> TASK REQUIREMENTS: From the listing below, extract every line containing "held".

*****

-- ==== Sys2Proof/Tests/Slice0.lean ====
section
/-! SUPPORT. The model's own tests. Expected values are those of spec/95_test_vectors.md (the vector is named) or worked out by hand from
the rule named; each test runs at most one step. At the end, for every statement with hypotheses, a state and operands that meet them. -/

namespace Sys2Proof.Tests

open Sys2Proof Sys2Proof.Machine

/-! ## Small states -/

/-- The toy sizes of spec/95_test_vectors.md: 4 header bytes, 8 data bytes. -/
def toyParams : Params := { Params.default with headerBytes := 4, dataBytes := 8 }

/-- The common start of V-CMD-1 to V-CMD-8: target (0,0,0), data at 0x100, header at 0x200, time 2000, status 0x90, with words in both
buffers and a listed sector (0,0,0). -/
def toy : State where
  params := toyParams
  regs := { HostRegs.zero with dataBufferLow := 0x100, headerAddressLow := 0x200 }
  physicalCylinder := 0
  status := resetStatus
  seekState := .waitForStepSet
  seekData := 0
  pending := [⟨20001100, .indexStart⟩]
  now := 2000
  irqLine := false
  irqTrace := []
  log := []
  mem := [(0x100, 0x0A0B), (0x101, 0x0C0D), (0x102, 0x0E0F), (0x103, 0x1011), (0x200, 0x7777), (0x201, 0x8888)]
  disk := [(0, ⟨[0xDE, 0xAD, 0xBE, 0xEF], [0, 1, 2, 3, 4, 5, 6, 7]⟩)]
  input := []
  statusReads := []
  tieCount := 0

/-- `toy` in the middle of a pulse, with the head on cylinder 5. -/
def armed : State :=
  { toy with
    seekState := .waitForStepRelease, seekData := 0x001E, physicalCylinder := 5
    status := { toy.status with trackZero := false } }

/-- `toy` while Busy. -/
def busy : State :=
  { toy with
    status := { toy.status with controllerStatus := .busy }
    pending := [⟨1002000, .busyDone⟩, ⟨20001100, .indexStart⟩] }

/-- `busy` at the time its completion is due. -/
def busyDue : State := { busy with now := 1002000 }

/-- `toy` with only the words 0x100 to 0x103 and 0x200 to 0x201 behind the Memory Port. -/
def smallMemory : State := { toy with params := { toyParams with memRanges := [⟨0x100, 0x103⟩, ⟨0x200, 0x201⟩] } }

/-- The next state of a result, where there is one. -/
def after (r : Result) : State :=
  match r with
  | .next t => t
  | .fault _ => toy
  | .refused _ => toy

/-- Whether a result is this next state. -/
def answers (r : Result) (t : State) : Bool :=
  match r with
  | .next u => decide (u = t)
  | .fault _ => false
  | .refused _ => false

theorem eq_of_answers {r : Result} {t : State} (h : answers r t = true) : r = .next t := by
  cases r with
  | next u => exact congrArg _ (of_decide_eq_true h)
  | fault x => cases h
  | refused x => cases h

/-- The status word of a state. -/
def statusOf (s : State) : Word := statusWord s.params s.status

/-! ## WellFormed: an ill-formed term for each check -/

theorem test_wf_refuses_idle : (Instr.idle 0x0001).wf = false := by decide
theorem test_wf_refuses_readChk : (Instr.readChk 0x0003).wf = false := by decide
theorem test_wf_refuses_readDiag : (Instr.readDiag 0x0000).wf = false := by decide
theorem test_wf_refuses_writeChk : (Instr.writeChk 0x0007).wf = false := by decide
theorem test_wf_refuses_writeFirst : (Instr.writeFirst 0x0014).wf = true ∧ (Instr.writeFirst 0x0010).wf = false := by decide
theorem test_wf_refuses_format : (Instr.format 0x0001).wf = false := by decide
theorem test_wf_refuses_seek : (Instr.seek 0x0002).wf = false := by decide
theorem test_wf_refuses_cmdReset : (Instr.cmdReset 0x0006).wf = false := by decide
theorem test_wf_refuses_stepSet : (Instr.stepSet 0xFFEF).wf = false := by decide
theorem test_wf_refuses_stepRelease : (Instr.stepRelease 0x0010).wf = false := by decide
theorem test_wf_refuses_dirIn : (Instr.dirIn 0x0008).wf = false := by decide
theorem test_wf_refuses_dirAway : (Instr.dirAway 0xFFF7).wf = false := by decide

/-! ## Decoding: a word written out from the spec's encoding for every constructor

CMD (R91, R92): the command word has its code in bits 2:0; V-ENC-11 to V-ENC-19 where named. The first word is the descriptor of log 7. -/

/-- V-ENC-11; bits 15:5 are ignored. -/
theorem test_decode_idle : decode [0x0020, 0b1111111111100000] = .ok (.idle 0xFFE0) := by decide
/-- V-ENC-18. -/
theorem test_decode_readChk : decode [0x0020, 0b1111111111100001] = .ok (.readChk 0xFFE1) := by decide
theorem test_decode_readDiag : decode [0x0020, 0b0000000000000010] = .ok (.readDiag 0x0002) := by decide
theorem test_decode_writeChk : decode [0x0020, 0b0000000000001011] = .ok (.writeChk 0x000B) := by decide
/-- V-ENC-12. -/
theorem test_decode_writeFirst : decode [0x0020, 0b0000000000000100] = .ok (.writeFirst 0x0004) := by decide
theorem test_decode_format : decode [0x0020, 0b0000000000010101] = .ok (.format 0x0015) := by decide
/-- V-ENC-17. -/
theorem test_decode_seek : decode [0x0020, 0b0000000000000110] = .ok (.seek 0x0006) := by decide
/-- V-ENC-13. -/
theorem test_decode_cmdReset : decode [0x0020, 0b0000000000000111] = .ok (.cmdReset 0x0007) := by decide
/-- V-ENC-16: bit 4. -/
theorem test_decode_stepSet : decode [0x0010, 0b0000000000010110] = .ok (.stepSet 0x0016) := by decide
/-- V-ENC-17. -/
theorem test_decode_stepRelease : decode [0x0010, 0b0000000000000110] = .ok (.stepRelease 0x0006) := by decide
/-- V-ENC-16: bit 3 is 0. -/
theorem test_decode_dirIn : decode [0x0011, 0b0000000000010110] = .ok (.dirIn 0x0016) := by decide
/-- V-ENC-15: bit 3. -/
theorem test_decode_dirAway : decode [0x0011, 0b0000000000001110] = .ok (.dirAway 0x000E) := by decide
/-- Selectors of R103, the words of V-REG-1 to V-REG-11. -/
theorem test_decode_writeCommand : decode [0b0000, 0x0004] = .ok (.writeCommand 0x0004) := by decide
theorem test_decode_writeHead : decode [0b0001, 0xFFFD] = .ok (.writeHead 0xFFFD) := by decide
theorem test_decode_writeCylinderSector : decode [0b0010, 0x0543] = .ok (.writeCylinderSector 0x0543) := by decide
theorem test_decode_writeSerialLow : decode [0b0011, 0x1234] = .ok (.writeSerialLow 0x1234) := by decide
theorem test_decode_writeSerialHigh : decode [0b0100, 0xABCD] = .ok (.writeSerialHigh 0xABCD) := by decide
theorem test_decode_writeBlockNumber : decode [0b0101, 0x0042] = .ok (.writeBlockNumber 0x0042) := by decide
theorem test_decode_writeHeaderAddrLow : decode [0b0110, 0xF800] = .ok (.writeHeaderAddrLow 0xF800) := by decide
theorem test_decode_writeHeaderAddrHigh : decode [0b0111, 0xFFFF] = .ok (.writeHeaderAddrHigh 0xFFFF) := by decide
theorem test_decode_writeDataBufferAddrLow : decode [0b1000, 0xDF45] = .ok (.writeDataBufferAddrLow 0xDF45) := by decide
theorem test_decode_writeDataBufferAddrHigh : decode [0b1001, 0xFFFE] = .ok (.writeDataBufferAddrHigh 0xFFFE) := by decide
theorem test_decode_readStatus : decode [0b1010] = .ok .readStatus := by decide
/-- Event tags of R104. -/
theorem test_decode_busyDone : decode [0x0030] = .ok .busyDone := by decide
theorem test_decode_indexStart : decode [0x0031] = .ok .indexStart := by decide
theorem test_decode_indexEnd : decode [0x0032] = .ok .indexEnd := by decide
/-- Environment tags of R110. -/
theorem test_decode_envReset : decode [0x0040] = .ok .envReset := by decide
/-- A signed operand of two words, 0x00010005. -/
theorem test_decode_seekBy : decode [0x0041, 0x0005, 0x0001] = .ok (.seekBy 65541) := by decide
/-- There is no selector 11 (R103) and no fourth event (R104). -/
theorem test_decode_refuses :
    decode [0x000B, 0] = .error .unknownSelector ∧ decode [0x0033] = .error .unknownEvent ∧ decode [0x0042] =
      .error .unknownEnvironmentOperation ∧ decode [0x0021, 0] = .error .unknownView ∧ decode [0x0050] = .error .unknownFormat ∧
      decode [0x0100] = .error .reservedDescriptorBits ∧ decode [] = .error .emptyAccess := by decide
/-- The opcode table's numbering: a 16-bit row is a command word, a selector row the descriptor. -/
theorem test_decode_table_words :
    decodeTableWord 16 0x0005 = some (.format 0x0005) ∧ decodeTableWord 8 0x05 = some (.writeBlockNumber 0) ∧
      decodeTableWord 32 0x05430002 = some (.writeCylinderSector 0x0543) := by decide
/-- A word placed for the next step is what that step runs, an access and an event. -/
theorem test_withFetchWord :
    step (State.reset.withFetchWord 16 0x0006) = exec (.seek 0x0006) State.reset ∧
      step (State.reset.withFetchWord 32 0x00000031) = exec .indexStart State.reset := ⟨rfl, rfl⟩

*****

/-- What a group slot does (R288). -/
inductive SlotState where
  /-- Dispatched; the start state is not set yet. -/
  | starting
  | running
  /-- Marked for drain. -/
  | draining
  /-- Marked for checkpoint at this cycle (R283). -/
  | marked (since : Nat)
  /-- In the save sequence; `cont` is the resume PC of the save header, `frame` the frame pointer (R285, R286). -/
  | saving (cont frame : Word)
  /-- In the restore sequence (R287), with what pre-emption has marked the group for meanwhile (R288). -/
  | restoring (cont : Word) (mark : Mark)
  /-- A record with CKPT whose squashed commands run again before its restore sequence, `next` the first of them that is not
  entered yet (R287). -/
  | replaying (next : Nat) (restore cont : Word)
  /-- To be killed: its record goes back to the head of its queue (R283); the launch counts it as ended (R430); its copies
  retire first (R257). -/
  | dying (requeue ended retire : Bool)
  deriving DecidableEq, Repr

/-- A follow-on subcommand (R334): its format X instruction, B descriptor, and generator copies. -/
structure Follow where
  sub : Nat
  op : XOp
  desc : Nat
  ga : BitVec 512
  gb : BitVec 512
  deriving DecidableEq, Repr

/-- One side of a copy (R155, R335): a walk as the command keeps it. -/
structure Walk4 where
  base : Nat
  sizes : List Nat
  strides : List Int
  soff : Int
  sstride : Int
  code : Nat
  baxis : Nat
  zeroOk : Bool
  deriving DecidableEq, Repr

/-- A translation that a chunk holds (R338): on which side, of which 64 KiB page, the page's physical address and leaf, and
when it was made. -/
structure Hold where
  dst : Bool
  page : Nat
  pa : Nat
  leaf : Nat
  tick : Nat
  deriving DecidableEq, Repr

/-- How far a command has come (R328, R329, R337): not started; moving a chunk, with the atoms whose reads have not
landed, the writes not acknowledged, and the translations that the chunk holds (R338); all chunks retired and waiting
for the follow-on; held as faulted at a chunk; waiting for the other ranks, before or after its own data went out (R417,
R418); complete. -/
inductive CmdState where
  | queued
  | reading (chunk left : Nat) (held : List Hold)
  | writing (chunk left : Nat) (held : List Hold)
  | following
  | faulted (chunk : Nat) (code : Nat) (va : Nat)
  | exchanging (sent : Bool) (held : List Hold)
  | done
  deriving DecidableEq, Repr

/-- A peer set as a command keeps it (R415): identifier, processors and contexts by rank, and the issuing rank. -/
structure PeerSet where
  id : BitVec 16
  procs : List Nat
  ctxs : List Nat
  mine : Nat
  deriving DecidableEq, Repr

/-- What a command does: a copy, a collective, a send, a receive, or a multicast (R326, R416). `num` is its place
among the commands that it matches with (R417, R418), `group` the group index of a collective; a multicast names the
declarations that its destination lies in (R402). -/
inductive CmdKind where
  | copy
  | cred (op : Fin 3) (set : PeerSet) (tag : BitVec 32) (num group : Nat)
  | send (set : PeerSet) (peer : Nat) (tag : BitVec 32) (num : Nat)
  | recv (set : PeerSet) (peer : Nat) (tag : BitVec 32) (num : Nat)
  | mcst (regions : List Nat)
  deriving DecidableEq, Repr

*****

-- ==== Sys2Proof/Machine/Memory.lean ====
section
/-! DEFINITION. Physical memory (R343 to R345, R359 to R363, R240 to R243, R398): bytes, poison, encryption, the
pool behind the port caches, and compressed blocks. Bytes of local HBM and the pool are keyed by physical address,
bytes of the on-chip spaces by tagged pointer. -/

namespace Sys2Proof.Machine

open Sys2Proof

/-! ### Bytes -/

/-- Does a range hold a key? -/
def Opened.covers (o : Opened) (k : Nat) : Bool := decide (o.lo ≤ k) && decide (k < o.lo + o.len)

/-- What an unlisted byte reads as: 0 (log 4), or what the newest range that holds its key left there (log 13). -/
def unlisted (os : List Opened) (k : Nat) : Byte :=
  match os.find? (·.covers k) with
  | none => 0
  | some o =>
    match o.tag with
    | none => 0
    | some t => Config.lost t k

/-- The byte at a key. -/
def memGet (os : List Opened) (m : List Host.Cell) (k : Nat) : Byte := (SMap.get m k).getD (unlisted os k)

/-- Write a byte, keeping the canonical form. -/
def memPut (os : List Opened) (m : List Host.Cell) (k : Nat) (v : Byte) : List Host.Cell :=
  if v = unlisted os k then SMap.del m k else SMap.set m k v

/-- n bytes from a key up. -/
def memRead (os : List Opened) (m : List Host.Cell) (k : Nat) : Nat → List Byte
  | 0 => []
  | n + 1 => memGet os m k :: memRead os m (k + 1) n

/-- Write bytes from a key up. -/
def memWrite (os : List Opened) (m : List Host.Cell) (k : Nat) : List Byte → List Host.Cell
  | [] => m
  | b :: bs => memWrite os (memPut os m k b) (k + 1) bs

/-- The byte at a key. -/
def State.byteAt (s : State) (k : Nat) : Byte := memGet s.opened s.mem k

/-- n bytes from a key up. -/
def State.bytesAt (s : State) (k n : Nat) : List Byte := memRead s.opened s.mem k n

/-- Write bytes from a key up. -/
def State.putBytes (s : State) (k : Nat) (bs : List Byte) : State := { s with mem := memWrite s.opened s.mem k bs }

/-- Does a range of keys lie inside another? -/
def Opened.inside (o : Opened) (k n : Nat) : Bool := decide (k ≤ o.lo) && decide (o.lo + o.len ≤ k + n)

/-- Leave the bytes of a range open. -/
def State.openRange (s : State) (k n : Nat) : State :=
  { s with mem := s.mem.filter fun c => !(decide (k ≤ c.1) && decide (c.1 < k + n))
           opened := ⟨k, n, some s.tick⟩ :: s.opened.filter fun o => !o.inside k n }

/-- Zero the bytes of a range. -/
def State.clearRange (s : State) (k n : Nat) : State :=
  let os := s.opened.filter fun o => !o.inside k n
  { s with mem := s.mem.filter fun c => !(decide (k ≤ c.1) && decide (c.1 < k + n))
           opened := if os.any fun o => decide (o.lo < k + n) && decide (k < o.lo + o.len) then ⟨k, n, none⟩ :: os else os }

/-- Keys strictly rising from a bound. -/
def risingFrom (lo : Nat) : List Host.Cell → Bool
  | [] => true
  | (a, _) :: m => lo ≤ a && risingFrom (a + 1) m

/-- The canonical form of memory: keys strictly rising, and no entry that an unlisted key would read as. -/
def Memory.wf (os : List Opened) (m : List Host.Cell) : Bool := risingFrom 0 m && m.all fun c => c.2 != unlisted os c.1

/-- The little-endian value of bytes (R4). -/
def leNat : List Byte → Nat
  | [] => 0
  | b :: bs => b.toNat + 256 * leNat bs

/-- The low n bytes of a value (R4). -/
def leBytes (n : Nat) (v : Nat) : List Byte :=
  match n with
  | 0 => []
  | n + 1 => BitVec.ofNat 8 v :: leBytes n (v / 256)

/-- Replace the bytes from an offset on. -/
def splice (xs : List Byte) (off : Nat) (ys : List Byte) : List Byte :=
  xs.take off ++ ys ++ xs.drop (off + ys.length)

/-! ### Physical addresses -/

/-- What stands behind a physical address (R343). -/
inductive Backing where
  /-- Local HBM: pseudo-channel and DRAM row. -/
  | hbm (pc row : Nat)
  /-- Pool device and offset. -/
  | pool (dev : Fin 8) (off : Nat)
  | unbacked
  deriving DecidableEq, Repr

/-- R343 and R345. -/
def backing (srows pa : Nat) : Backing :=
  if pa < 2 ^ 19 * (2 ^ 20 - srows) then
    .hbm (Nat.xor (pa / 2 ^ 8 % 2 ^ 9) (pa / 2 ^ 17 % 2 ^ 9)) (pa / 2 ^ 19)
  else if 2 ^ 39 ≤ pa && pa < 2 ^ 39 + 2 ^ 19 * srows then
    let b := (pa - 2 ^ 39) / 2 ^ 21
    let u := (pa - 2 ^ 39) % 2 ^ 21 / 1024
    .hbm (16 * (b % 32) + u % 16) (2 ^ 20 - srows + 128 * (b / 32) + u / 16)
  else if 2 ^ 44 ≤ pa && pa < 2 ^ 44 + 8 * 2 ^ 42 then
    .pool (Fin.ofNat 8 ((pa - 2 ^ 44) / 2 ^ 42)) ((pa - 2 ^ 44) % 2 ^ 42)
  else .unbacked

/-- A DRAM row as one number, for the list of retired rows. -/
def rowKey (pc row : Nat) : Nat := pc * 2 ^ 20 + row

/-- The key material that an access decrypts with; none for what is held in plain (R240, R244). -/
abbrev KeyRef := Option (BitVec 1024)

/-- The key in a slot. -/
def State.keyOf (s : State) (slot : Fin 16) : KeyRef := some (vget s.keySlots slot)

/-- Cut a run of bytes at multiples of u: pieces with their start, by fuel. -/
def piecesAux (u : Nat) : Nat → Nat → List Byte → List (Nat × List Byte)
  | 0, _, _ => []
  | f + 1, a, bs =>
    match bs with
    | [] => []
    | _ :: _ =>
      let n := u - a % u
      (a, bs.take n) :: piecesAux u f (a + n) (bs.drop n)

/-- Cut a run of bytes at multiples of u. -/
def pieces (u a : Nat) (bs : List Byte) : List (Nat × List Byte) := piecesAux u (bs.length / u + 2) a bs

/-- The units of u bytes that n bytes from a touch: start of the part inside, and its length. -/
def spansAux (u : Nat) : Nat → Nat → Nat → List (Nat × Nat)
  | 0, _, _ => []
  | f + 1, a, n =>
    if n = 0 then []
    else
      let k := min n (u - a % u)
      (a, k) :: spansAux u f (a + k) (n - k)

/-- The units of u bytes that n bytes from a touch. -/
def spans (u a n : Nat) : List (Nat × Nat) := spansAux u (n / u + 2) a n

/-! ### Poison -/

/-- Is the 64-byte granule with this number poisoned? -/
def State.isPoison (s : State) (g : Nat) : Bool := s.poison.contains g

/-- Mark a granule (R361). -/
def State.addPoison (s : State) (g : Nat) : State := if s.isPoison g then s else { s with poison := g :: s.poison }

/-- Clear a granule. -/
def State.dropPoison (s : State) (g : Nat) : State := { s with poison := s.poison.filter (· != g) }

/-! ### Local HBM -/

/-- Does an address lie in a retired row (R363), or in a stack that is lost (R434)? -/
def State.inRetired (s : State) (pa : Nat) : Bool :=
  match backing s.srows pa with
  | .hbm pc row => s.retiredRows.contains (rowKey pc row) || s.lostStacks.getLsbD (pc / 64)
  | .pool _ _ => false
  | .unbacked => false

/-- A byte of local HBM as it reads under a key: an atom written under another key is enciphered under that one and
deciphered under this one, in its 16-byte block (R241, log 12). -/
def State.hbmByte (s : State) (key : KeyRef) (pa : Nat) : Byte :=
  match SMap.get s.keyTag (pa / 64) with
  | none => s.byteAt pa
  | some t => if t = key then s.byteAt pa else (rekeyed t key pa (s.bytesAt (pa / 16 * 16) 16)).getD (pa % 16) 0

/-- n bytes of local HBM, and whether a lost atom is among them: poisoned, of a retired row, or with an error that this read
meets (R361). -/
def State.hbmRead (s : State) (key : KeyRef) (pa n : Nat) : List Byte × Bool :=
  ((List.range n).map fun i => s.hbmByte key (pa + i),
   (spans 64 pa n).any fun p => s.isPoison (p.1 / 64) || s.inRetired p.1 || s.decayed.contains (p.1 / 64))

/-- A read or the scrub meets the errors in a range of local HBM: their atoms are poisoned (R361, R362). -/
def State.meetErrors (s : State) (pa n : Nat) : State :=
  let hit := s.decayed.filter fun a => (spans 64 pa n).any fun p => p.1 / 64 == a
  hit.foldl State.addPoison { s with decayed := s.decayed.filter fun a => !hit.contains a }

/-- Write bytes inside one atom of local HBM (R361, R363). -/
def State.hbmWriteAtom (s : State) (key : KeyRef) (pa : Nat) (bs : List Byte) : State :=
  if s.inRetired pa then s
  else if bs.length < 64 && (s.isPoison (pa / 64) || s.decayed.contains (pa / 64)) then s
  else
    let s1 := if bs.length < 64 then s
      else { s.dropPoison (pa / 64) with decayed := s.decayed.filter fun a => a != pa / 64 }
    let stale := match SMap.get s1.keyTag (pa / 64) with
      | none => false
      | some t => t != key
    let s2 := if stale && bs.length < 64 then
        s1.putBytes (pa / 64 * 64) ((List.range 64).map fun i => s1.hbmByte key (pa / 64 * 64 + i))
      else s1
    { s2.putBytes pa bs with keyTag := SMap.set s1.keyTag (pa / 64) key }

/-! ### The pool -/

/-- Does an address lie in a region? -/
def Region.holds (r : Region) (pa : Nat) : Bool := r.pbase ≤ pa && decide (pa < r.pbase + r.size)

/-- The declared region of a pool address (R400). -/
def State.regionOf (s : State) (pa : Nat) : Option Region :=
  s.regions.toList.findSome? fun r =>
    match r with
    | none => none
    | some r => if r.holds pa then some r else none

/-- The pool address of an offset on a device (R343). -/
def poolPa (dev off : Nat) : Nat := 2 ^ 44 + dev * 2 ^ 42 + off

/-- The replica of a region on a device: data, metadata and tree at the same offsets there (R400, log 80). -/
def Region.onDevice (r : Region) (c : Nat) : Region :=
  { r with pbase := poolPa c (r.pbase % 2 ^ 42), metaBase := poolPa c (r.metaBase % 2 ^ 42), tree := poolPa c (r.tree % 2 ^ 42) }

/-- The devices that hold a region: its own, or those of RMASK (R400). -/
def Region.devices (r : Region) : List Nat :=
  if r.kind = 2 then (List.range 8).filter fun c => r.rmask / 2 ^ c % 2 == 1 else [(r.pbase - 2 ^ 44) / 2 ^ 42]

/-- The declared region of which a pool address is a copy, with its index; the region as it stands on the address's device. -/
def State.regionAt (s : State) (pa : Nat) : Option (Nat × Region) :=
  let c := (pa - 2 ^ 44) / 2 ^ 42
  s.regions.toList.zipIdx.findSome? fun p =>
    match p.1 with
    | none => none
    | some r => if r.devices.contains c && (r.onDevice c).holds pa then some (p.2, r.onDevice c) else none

*****

> RESPONSE:
for the follow-on; held as faulted at a chunk; waiting for the other ranks, before or after its own data went out (R417,
  | reading (chunk left : Nat) (held : List Hold)
  | writing (chunk left : Nat) (held : List Hold)
  | exchanging (sent : Bool) (held : List Hold)
/-- The key material that an access decrypts with; none for what is held in plain (R240, R244). -/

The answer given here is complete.